G. Jan Wiegers^2,*, Ilona E. M. Stec^*, Wolfgang E. F. Klinkert and Johannes M. H. M. Reul^3,*

^* Section of Neuroimmunoendocrinology, Max Planck Institute of Psychiatry, Munich, Germany; and Department of Neuroimmunology, Max Planck Institute of Neurobiology, Martinsried, Germany

CD4 serves as a coreceptor during Ag recognition by the TCR. This interaction results in a marked increase in the sensitivity of a T cell to Ag presented by MHC class II molecules. Here we report that activation of T cells either by plate-bound mAb (anti-TCR, anti-CD3) or soluble activators (staphylococcal enterotoxin A, Con A) is associated with an (up to 3-fold) increase in CD4 cell surface expression on CD25⁺ cells, which was maximal after 72–96 h. Incubation with the glucocorticoid hormone corticosterone (CORT) shifted the enhancement of CD4 expression to a point about 24 h earlier than that observed in control cultures.
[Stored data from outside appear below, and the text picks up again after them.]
-- ==== Sys2Proof/Machine/Angle.lean ====
section
/-! DEFINITION. Angle units (chapter Angle Units and Angle Flows, R288-R311). -/
namespace Sys2Proof.Machine

def Dev.auOf (d : Dev) (u : Nat) : AU := Tab.get d.au {} u
def Dev.setAu (d : Dev) (u : Nat) (x : AU) : Dev := { d with au := Tab.set d.au u x }

/-- Counts in a unit's record. -/
def Dev.auItem (d : Dev) (u stamp : Nat) (ops : List RecOp) : Dev := d.item (srcAU d u) stamp ops

/-- A unit's pulse j (R311). -/
def Dev.auPulse (d : Dev) (u j arg stamp : Nat) : Dev :=
  d.happen (300 + u) (auPage u) j (srcAU d u) ⟨auId u j, stamp, arg * 256 % 2 ^ 32⟩

/-- Private words of a unit's epoch: 0 a speed was taken, 1 and 2 number and sum of the phase samples (offset 2^31), 3 the
first PHASE_OVER, 4 to 7 the first refusal of each output. -/
def privAu (u : Nat) : Nat := 0x2D0000 + 16 * u

def Dev.auFirst (d : Dev) (u stamp k : Nat) : Bool × Dev :=
  let e := d.epochAt stamp
  (d.acc e (privAu u + k) == 0, d.accRun e (privAu u) [opSet k 1])

/-! ## Geometry (R291) -/

/-- The number of teeth and of lines per tooth. -/
def auNT (w : View) (u : Nat) : Nat := max 1 (w.f (A.AU_GEOM u) F.AU_GEOM_NT)
def auD (w : View) (u : Nat) : Nat := w.f (A.AU_GEOM u) F.AU_GEOM_DM1 + 1
/-- Counts of one turn. -/
def auC (w : View) (u : Nat) : Nat := 4 * auNT w u * auD w u

/-- The tooth a count lies in. -/
def auTooth (w : View) (u : Nat) (c : Int) : Nat := (c % (auC w u : Int)).toNat / (4 * auD w u)

/-- The absolute position of a count: turns × 2^32 + θ(c) (R291). -/
def auTheta (w : View) (u : Nat) (teeth : List Nat) (c : Int) : Int :=
  let C := auC w u
  let turns := sgn 32 (unsgn 32 (c / (C : Int)))
  let m := (c % (C : Int)).toNat
  let n := m / (4 * auD w u)
  let r := m % (4 * auD w u)
  let at_ (i : Nat) : Nat := if i < auNT w u then teeth.getD i 0 else teeth.getD 0 0 + 2 ^ 32
  turns * 2 ^ 32 + (((at_ n : Int) + (r : Int) * ((at_ (n + 1) : Int) - (at_ n : Int)) / ((4 * auD w u : Nat) : Int)) % 2 ^ 32)

/-- The position of a count of unit `u`. -/
def Dev.auPos (d : Dev) (u : Nat) (c : Int) : Int := auTheta d.live u (d.auOf u).teeth c

/-! ## The estimate (R296, R297) -/

/-- Speed in 2^-16 turn/s, rounded toward zero. -/
def auSpeed (dp : Int) (dt : Nat) : Int := tdiv (dp * (secTU : Int)) (max 1 dt * 65536)

/-- STALL_T in TU. -/
def Dev.stallT (d : Dev) (u : Nat) : Nat := d.lv (A.AU_STALL u) F.AU_STALL_STALL_T * usTU

/-- The estimate of the position at `t` and the speed, with the interval they rest on, from the edges stamped by `t`: no edge for
STALL_T holds the last (R296, R297). -/
def Dev.estimateAt (d : Dev) (u t : Nat) : Int × Int × Nat :=
  let x := d.auOf u
  match x.edges.dropWhile (fun e => decide (t < e.t)) with
  | k :: k1 :: _ =>
    let p := d.auPos u k.c
    if k.qual = false ∨ k.t + d.stallT u ≤ t ∨ k.brk then (p, 0, 0)
    else
      let p1 := d.auPos u k1.c
      let dt := max 1 (k.t - k1.t)
      let e := p + (p - p1) * ((t - k.t : Nat) : Int) / (dt : Int)
      let e := if k.neg then max e (d.auPos u (k.c - 1) + 1) else min e (d.auPos u (k.c + 1) - 1)
      (e, auSpeed (p - p1) dt, dt)
  | k :: _ => (d.auPos u k.c, 0, 0)
  | [] => (d.auPos u x.c, 0, 0)

/-- The estimate now: STALL holds the last edge's angle (R297). -/
def Dev.estimate (d : Dev) (u t : Nat) : Int × Int × Nat :=
  let x := d.auOf u
  if x.stall then (match x.edges with | k :: _ => d.auPos u k.c | [] => d.auPos u x.c, 0, 0) else d.estimateAt u t

/-- The phase against the partner for a position of this wheel and one of the partner (R303). -/
def auPhi (w : View) (u : Nat) (own partner : Int) : Int :=
  let num := max 1 (w.f (A.AU_GEAR u) F.AU_GEAR_GNUM)
  let den := w.f (A.AU_GEAR u) F.AU_GEAR_GDEN
  sgn 32 (unsgn 32 (own - partner * (den : Int) / (num : Int)))
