/-- A house commit that takes from a room what its live settings or its pending commit use: resources, the share of a tile
it declares a demand on, the pool of a channel, the contract of a port it sends on. -/
def Cx.withdrawn (x : Cx) : Fails :=
  let lv := x.d.regs.live
  let rooms := (x.d.regs.pending.map (·.1)).filter (· != houseDom)
  let one (bank : Tab Word) (old : View) (r : Option Nat) : Fails :=
    let w := viewOf bank
    let mine (h : Nat) : Bool := h < 256 && (match r with | some k => h == k | none => true)
    (usesOf bank).flatMap (fun u => let h := u.1 old; failIf (mine h && u.1 x.w != h) 0x11 u.2) ++
    (bankKeys bank).flatMap (fun a => match pageOf a with
      | .room k 1 =>
        let T := (a % 0x1000 - 0x40) / 4
        failIf (mine k && a % 0x1000 < 0x450 && w a != 0 && (roomShare old T k).isSome && (roomShare x.w T k).isNone) 0x11 (A.HRAS_SHA T 0)
      | _ => []) ++
    ((activeFcs w (bankKeys bank)).filter (fun fc => mine (fcHolder old fc))).flatMap (fun fc =>
      let ws := blockWords bank fc
      let r := fcHolder old fc
      let has (v : View) (keys : List Nat) : Bool := (contractsOf v keys).any (fun c => c.2.1 == r && c.2.2 == egPort ws)
      if fcDir w fc = 1 then
        let P := w.f (A.FCH_POOL fc) F.FCH_POOL_POOL
        failIf (poolFor old (fc / 8192) P r && !(poolFor x.w (fc / 8192) P r)) 0x11 (A.POOL_CFG (fc / 8192) P)
      else failIf (egWants ws && has old (bankKeys lv ++ bankKeys bank) && !(has x.w (bankKeys x.res))) 0x11 (A.HRAS_CON0 0))
  one lv x.d.live none ++ rooms.flatMap (fun r => one (Tab.ovr lv (Tab.get x.d.regs.pending [] r)) x.d.live (some r))

end Sys2Proof.Machine
end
In parallel, the proliferative response of these CORT-treated cells was profoundly enhanced. An involvement of increased CD4 expression in this enhanced proliferative response was evidenced by the observation that T cell proliferation in CORT-treated cultures was much less sensitive to inhibition by an inhibitory, nondepleting anti-CD4 mAb than that in control cultures. TCR down-regulation was, however, not affected by CORT. Thus, based on this study and previous reports we propose that both TCR-mediated signals and glucocorticoids are important physiological regulators of CD4 expression. In addition, these findings may be of significance for the sensitivity of CD4⁺ cells to HIV infection upon T cell activation, as the efficacy of primary patient HIV entry depends on the level of surface CD4.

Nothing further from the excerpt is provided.